▶ **Stored data**

-- Opening Marker --

-- ==== Sys2Proof/Machine/CueLink.lean ====
section
/-! DEFINITION. The cue link and the chord set (chapter 8): the receiver's line and bytes, the handler of the receive FIFO, and the
three cue-link commands of the control port. -/

namespace Sys2Proof.Machine

/-! ### Faults (R141) -/

/-- The fault kinds. -/
inductive LinkFault where
  | stray | framing | check | content | overrun
  deriving DecidableEq, Repr

/-- Fault codes (R141). -/
def faultCode : LinkFault → Nat
  | .stray => 1
  | .framing => 2
  | .check => 3
  | .content => 4
  | .overrun => 5

/-- A fault's count goes up by one, saturating at 255. -/
def countFault (c : FaultCounts) : LinkFault → FaultCounts
  | .stray => { c with stray := min 255 (c.stray + 1) }
  | .framing => { c with framing := min 255 (c.framing + 1) }
  | .check => { c with check := min 255 (c.check + 1) }
  | .content => { c with content := min 255 (c.content + 1) }
  | .overrun => { c with overrun := min 255 (c.overrun + 1) }

/-- A receive fault: counted, and CUE_LINK_FAULT raised with its code (R141). -/
def State.linkFault (s : State) (k : LinkFault) : State :=
  { s with link := { s.link with faults := countFault s.link.faults k } }.raise .cueLinkFault (faultCode k)

/-! ### The line (R137, R138) -/

/-- What the samples of the line bring: a byte whose stop bit sampled high, or a framing fault. -/
inductive LineEvent where
  | byte (b : Byte)
  | fault
  deriving DecidableEq, Repr

/-- The byte of eight data bits, the least significant first. -/
def byteOfBits (bits : List Bool) : Byte := BitVec.ofNat 8 (bits.foldr (fun bit n => bit.toNat + 2 * n) 0)

/-- One sample of the line (R137): in idle it is the middle of a start bit, where a high line was noise; after it come eight data
bits and the stop bit. While the receiver waits for a high line it looks for no start bit (R138). -/
def sampleLine (line : Line) (high : Bool) : Line × Option LineEvent :=
  match line with
  | .waitHigh => (.waitHigh, none)
  | .idle => if high then (.idle, none) else (.receiving [], none)
  | .receiving bits =>
    if bits.length < Config.byteBits then (.receiving (bits ++ [high]), none)
    else if high then (.idle, some (.byte (byteOfBits bits)))
    else (.waitHigh, some .fault)

/-- A run of samples: the line after it, and what it brought, in order. -/
def runLine (line : Line) : List Bool → Line × List LineEvent
  | [] => (line, [])
  | high :: rest =>
    let one := sampleLine line high
    let others := runLine one.1 rest
    (others.1, one.2.toList ++ others.2)

/-- The receiver's line becomes `line`. -/
def State.setLine (s : State) (line : Line) : State := { s with link := { s.link with line := line } }

/-- The partial message becomes `bytes`. -/
def State.setPartial (s : State) (bytes : List Byte) : State := { s with link := { s.link with partialBytes := bytes } }

/-- A low stop bit (R138): the byte and any partial message are discarded, the fault is counted, and the receiver waits for the
line to be high. -/
def State.framingFault (s : State) : State := ((s.setLine .waitHigh).setPartial []).linkFault .framing

/-- The step of a cue-link row with its samples, at a part that is not held in reset. Samples that bring no byte are noise on an
idle line, or leave a byte in progress; a low stop bit is a framing fault. With the one byte that the samples bring the row does
`act`, and `none` says that the byte is not this row's: then the row does nothing (assumptions 10 and 20). -/
def State.lineRow (s : State) (samples : List Bool) (act : State → Byte → Option State) : State :=
  if s.inReset then s
  else
    match runLine s.link.line samples with
    | (line, []) => s.setLine line
    | (line, [.byte b]) => (act (s.setLine line) b).getD s
    | (_, [.fault]) => s.framingFault
    | _ => s

/-- FRAMING (R137, R138): the byte in progress, or the next one, ends with a low stop bit; its data bits, which the row does not
carry, are discarded (assumption 20). -/
def execFraming (s : State) : Host.Outcome State Fault Refusal :=
  .next (if ¬s.inReset ∧ s.link.line ≠ .waitHigh then s.framingFault else s)

/-! ### Message assembly (R139) -/

/-- Whether a byte is stray (R139): a start byte during a partial message, or a data byte with none open. -/
def isStray (s : State) (b : Byte) : Bool := b.msb = !s.link.partialBytes.isEmpty

/-- STRAY (R139): a stray data byte is discarded; a stray start byte discards the partial message and begins another. -/
def State.strayByte (s : State) (b : Byte) : State :=
  (s.setPartial (if b.msb then [b] else [])).linkFault .stray

/-- What STRAY does with its byte. -/
def actStray (s : State) (b : Byte) : Option State := if isStray s b then some (s.strayByte b) else none

/-- STRAY. -/
def execStray (samples : List Bool) (s : State) : Host.Outcome State Fault Refusal :=
  .next (s.lineRow samples actStray)

/-- Whether a byte begins or extends a partial message (R139, rows 1 and 4). -/
def extendsPartial (s : State) (b : Byte) : Bool :=
  if b.msb then s.link.partialBytes.isEmpty else s.link.partialBytes.length = 1 || s.link.partialBytes.length = 2

/-- What PARTIAL_MESSAGE does with its byte (R139). -/
def actPartialMessage (s : State) (b : Byte) : Option State :=
  if extendsPartial s b then some (s.setPartial (s.link.partialBytes ++ [b])) else none

/-- PARTIAL_MESSAGE. -/
def execPartialMessage (samples : List Bool) (s : State) : Host.Outcome State Fault Refusal :=
  .next (s.lineRow samples actPartialMessage)

/-- LINE_HIGH_BIT_TIME (R138): the receiver is idle, with no message open. -/
def State.lineHigh (s : State) : State := { s with link := { s.link with line := .idle, partialBytes := [] } }

/-- LINE_HIGH_BIT_TIME. -/
def execLineHighBitTime (s : State) : Host.Outcome State Fault Refusal :=
  .next (if ¬s.inReset ∧ s.link.line = .waitHigh then s.lineHigh else s)

/-! ### Complete messages (R140, R142) -/

/-- The check byte of a start byte and two data bytes: their sum mod 128 (section 8.2). -/
def checkByte (start d1 d2 : Byte) : Byte := byte ((start.toNat + d1.toNat + d2.toNat) % 128)

/-- The content of a message by its start byte and data byte 1; `none` is a CONTENT fault (R140, check 2). -/
def messageOf? (start d1 : Byte) : Option CueMessage :=
  if start = 0x81 then (if d1.toNat ≤ 119 then some (.keyDown d1.toNat) else none)
  else if start = 0x82 then (if d1.toNat ≤ 119 then some (.keyUp d1.toNat) else none)
  else if start = 0x83 then some .keysClear
  else if start = 0x84 then (flagOf? d1.toNat).map .latch
  else if start = 0x85 then (sceneOf? d1).map .sceneCue
  else if start = 0x86 then (if d1 = 1 then some (.setlistStep true) else if d1 = 2 then some (.setlistStep false) else none)
  else if start = 0x87 then some .cueFire
  else none

/-- The FIFO becomes `fifo`, and CUE_HOLD follows its depth in the same act (R142, R145). -/
def State.setFifo (s : State) (fifo : List CueMessage) : State :=
  { s with link := { s.link with fifo := fifo, hold := holdAfter fifo.length s.link.hold } }

/-- A good message joins the FIFO, or is discarded as OVERRUN (R142). -/
def State.joinFifo (s : State) (m : CueMessage) : State :=
  if s.link.fifo.length < Config.fifoSize then s.setFifo (s.link.fifo ++ [m]) else s.linkFault .overrun

/-- A complete message is examined: check, content, room (R140). -/
def State.examine (s : State) (start d1 d2 check : Byte) : State :=
  let s := s.setPartial []
  if check ≠ checkByte start d1 d2 then s.linkFault .check
  else
    match messageOf? start d1 with
    | none => s.linkFault .content
    | some m => s.joinFifo m

/-- What CUE_LINK_MESSAGE does with its byte: a check byte completes a partial message of three bytes, which is examined (R139,
R140). -/
def actCueLinkMessage (s : State) (check : Byte) : Option State :=
  match s.link.partialBytes with
  | [start, d1, d2] => if check.msb then none else some (s.examine start d1 d2 check)
  | _ => none

/-- CUE_LINK_MESSAGE. -/
def execCueLinkMessage (samples : List Bool) (s : State) : Host.Outcome State Fault Refusal :=
  .next (s.lineRow samples actCueLinkMessage)

/-! ### The handler (R143, R144, R147 to R149) -/

/-- The message the handler can take: the FIFO's head, unless it waits for a place (R143, R144). -/
def handlerHead (s : State) : Option CueMessage :=
  if s.inReset || s.link.headWaits then none else s.link.fifo.head?

/-- The head leaves the FIFO in the act of its effect (R142, R143). -/
def State.popHead (s : State) : State := s.setFifo s.link.fifo.tail

/-- The head finds no place and waits (R144). -/
def State.waitHead (s : State) : State := { s with link := { s.link with headWaits := true } }

/-- A KEY_DOWN on the chord set (R147). -/
def keyDownChord (c : ChordSet) (note : Nat) : ChordSet :=
  let restarted := if c.latch && !c.entries.isEmpty && c.entries.all (fun e => !e.down) then [] else c.entries
  if restarted.any (fun e => e.note = note) then
    { c with entries := restarted.map fun e => if e.note = note then { e with down := true } else e }
  else
    { c with entries := (if Config.chordSize ≤ restarted.length then restarted.tail else restarted) ++
                          [{ note := note, down := true }] }

/-- A KEY_UP on the chord set (R148). -/
def keyUpChord (c : ChordSet) (note : Nat) : ChordSet :=
  if c.latch then { c with entries := c.entries.map fun e => if e.note = note then { e with down := false } else e }
  else { c with entries := c.entries.filter fun e => e.note ≠ note }

/-- KEY_DOWN (R147). -/
def execKeyDown (s : State) : Host.Outcome State Fault Refusal :=
  match handlerHead s with
  | some (.keyDown note) => .next { s.popHead with chord := keyDownChord s.chord note }
  | _ => .next s

/-- KEY_UP (R148). -/
def execKeyUp (s : State) : Host.Outcome State Fault Refusal :=
  match handlerHead s with
  | some (.keyUp note) => .next { s.popHead with chord := keyUpChord s.chord note }
  | _ => .next s

/-- KEYS_CLEAR (R149). -/
def execKeysClear (s : State) : Host.Outcome State Fault Refusal :=
  match handlerHead s with
  | some .keysClear => .next { s.popHead with chord := clearChord s.chord }
  | _ => .next s

/-- LATCH (R149). -/
def execLatch (s : State) : Host.Outcome State Fault Refusal :=
  match handlerHead s with
  | some (.latch on) => .next { s.popHead with chord := setLatch s.chord on }
  | _ => .next s

/-- SCENE_CUE (R143, R144): staged with source CUE_LINK, or left waiting at the head. -/
def execSceneCue (s : State) : Host.Outcome State Fault Refusal :=
  match handlerHead s with
  | some (.sceneCue n) => .next (if hasPlace s .cueLink then s.popHead.stage (.take n) else s.waitHead)
  | _ => .next s

/-- A SETLIST_STEP taken from the head, decided from the setlist as it stands (R122, R123, R144). -/
def State.linkStep (s : State) (forward : Bool) : State :=
  match decideStep s.setlist (if forward then .next else .prev) with
  | .empty => s.popHead.raise .setlistEnd 0
  | .beyond => s
  | .move p => if hasPlace s .cueLink then s.popHead.moveTo p else s.waitHead
  | .endReached => s.popHead.raise .setlistEnd s.setlist.position

/-- SETLIST_STEP (R143, R144, R123). -/
def execSetlistStep (s : State) : Host.Outcome State Fault Refusal :=
  match handlerHead s with
  | some (.setlistStep forward) => .next (s.linkStep forward)
  | _ => .next s

/-- CUE_FIRE (R132, R143): fires an ARMED cue, is ignored while the cue is IDLE. -/
def execCueFire (s : State) : Host.Outcome State Fault Refusal :=
  match handlerHead s with
  | some .cueFire => .next (if s.cue.armed then s.popHead.fireArmed else s.popHead)
  | _ => .next s

/-! ### The commands -/

/-- READ CHORD SET (R151). -/
def answerReadChordSet (s : State) : Answer := .done s (chordImage s.chord s.link)

/-- READ_CHORD_SET. -/
def execReadChordSet (f : CommandFrame) (s : State) : Host.Outcome State Fault Refusal :=
  .next (s.runCommand ⟨0x50, f⟩ answerReadChordSet)

/-- CLEAR CHORD SET (R150). -/
def answerClearChordSet (s : State) : Answer := .done { s with chord := clearChord s.chord } []

/-- CLEAR_CHORD_SET. -/
def execClearChordSet (f : CommandFrame) (s : State) : Host.Outcome State Fault Refusal :=
  .next (s.runCommand ⟨0x51, f⟩ answerClearChordSet)

/-- SET CUE LINK (R152). -/
def answerSetCueLink (f : CommandFrame) (s : State) : Answer :=
  match flagOf? (operand f 0).toNat with
  | none => .refused .badParam 0
  | some on =>
    match flagOf? (operand f 1).toNat with
    | none => .refused .badParam 1
    | some zero =>
      .done
        { s with
          chord := setLatch s.chord on
          link := { s.link with faults := if zero then .zero else s.link.faults } }
        (faultBytes s.link.faults)

/-- SET_CUE_LINK. -/
def execSetCueLink (f : CommandFrame) (s : State) : Host.Outcome State Fault Refusal :=
  .next (s.runCommand ⟨0x52, f⟩ (answerSetCueLink f))

end Sys2Proof.Machine
end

-- Closing Marker --

Above are the entries. Output exactly the lines beginning with the line that has "def extendsPartial (s" and ending with the line that has "if extendsPartial s".

▶ **Result for this task**
def extendsPartial (s : State) (b : Byte) : Bool :=
  if b.msb then s.link.partialBytes.isEmpty else s.link.partialBytes.length = 1 || s.link.partialBytes.length = 2

/-- What PARTIAL_MESSAGE does with its byte (R139). -/
def actPartialMessage (s : State) (b : Byte) : Option State :=
  if extendsPartial s b then some (s.setPartial (s.link.partialBytes ++ [b])) else none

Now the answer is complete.